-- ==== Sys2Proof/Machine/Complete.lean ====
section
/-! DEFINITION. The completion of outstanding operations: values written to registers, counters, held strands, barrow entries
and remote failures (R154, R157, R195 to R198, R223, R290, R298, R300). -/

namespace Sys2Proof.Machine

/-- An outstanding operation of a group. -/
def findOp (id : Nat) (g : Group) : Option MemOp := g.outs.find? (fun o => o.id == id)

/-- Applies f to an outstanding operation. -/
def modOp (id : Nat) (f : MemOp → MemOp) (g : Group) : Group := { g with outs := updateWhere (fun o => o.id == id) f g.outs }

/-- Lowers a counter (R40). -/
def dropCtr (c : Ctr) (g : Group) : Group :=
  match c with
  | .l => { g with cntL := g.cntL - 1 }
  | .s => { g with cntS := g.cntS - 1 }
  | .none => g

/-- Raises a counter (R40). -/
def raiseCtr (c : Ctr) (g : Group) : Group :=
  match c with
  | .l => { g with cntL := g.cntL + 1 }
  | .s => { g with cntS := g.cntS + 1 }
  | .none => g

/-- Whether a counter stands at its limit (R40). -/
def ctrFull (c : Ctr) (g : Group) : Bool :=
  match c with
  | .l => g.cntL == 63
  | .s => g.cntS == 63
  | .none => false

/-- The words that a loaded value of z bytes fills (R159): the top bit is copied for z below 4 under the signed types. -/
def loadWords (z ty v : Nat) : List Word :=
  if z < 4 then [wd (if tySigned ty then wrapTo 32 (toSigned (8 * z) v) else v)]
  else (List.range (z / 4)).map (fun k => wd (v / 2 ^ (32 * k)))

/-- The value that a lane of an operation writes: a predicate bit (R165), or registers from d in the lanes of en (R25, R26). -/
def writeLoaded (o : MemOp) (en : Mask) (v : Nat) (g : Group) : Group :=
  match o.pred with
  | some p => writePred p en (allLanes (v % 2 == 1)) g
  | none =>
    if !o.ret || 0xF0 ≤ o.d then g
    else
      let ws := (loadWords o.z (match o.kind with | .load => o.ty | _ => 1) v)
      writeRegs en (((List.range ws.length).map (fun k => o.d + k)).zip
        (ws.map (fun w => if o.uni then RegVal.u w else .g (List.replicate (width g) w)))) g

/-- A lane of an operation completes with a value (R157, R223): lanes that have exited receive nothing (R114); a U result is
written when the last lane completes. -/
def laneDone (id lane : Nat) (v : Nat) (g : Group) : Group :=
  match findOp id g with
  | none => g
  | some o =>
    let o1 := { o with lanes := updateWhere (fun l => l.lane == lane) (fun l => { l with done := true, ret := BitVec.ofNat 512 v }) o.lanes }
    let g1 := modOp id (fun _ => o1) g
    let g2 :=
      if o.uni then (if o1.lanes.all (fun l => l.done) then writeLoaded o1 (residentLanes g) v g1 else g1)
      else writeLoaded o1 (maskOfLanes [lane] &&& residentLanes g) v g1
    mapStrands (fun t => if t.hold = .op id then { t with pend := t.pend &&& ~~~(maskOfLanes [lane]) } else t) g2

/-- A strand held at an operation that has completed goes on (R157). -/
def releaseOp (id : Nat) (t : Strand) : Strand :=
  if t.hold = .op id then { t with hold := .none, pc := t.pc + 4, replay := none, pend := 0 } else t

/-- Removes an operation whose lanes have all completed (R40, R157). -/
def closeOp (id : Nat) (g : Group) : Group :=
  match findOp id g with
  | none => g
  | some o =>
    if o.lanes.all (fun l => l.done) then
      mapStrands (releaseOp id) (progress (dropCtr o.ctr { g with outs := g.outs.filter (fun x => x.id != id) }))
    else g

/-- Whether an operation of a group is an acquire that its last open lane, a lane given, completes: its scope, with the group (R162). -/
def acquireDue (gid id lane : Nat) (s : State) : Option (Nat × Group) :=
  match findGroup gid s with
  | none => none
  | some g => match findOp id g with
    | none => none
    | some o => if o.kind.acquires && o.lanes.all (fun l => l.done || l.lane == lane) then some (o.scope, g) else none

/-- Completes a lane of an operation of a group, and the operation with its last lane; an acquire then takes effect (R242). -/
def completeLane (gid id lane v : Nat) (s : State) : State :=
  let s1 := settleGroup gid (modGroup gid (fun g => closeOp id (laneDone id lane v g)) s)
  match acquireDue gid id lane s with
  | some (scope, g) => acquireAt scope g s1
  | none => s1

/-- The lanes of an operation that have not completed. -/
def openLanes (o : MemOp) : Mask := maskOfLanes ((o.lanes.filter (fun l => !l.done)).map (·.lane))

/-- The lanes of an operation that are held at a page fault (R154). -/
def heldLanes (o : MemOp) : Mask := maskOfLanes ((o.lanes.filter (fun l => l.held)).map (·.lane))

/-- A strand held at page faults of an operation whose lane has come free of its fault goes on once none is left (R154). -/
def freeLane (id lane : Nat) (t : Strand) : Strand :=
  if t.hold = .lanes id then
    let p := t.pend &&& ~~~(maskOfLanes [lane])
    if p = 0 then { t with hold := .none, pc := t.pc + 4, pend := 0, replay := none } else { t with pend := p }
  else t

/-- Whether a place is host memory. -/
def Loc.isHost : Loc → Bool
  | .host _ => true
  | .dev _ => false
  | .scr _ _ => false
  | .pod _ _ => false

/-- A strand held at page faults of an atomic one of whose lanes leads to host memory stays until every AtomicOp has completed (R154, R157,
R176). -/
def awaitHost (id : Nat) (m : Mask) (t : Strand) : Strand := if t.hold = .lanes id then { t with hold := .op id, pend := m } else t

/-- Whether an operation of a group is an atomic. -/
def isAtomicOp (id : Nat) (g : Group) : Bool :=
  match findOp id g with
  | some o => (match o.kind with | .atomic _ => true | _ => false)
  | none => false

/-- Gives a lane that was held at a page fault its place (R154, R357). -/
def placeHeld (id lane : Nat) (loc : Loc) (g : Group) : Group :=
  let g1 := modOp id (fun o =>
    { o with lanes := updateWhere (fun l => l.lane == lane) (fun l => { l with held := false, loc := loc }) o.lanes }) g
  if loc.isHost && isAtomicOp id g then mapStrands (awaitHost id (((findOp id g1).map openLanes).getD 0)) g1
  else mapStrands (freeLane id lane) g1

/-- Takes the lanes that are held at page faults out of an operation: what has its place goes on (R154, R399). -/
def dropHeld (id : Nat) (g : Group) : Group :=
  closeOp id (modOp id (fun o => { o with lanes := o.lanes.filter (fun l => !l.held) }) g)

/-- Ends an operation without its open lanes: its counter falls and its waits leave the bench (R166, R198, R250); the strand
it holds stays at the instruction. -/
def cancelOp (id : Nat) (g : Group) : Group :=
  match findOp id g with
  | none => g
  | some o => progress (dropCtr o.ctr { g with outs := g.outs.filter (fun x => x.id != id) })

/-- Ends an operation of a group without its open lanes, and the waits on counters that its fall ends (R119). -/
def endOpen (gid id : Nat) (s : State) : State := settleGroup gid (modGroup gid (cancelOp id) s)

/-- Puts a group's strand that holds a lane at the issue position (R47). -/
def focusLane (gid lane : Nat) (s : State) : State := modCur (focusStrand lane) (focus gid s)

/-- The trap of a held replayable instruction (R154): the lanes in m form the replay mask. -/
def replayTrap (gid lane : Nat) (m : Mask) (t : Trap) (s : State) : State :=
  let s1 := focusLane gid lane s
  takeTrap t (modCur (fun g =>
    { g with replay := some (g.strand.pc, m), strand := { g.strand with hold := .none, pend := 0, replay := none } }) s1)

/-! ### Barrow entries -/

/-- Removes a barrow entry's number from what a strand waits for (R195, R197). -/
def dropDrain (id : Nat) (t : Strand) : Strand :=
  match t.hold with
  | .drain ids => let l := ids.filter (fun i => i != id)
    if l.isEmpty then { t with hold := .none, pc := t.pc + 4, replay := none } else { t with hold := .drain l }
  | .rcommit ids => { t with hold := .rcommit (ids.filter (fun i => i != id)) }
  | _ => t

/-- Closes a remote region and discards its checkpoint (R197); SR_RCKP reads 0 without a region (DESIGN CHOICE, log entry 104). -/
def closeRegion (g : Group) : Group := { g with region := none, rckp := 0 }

---

# Exercise brief:
From the line holding "def acquireDue (gid" to the line holding "match acquireDue gid id lane s with", inclusive, restate each line above exactly as written.

# Result of the task:
def acquireDue (gid id lane : Nat) (s : State) : Option (Nat × Group) :=
  match findGroup gid s with
  | none => none
  | some g => match findOp id g with
    | none => none
    | some o => if o.kind.acquires && o.lanes.all (fun l => l.done || l.lane == lane) then some (o.scope, g) else none

/-- Completes a lane of an operation of a group, and the operation with its last lane; an acquire then takes effect (R242). -/
def completeLane (gid id lane v : Nat) (s : State) : State :=
  let s1 := settleGroup gid (modGroup gid (fun g => closeOp id (laneDone id lane v g)) s)
  match acquireDue gid id lane s with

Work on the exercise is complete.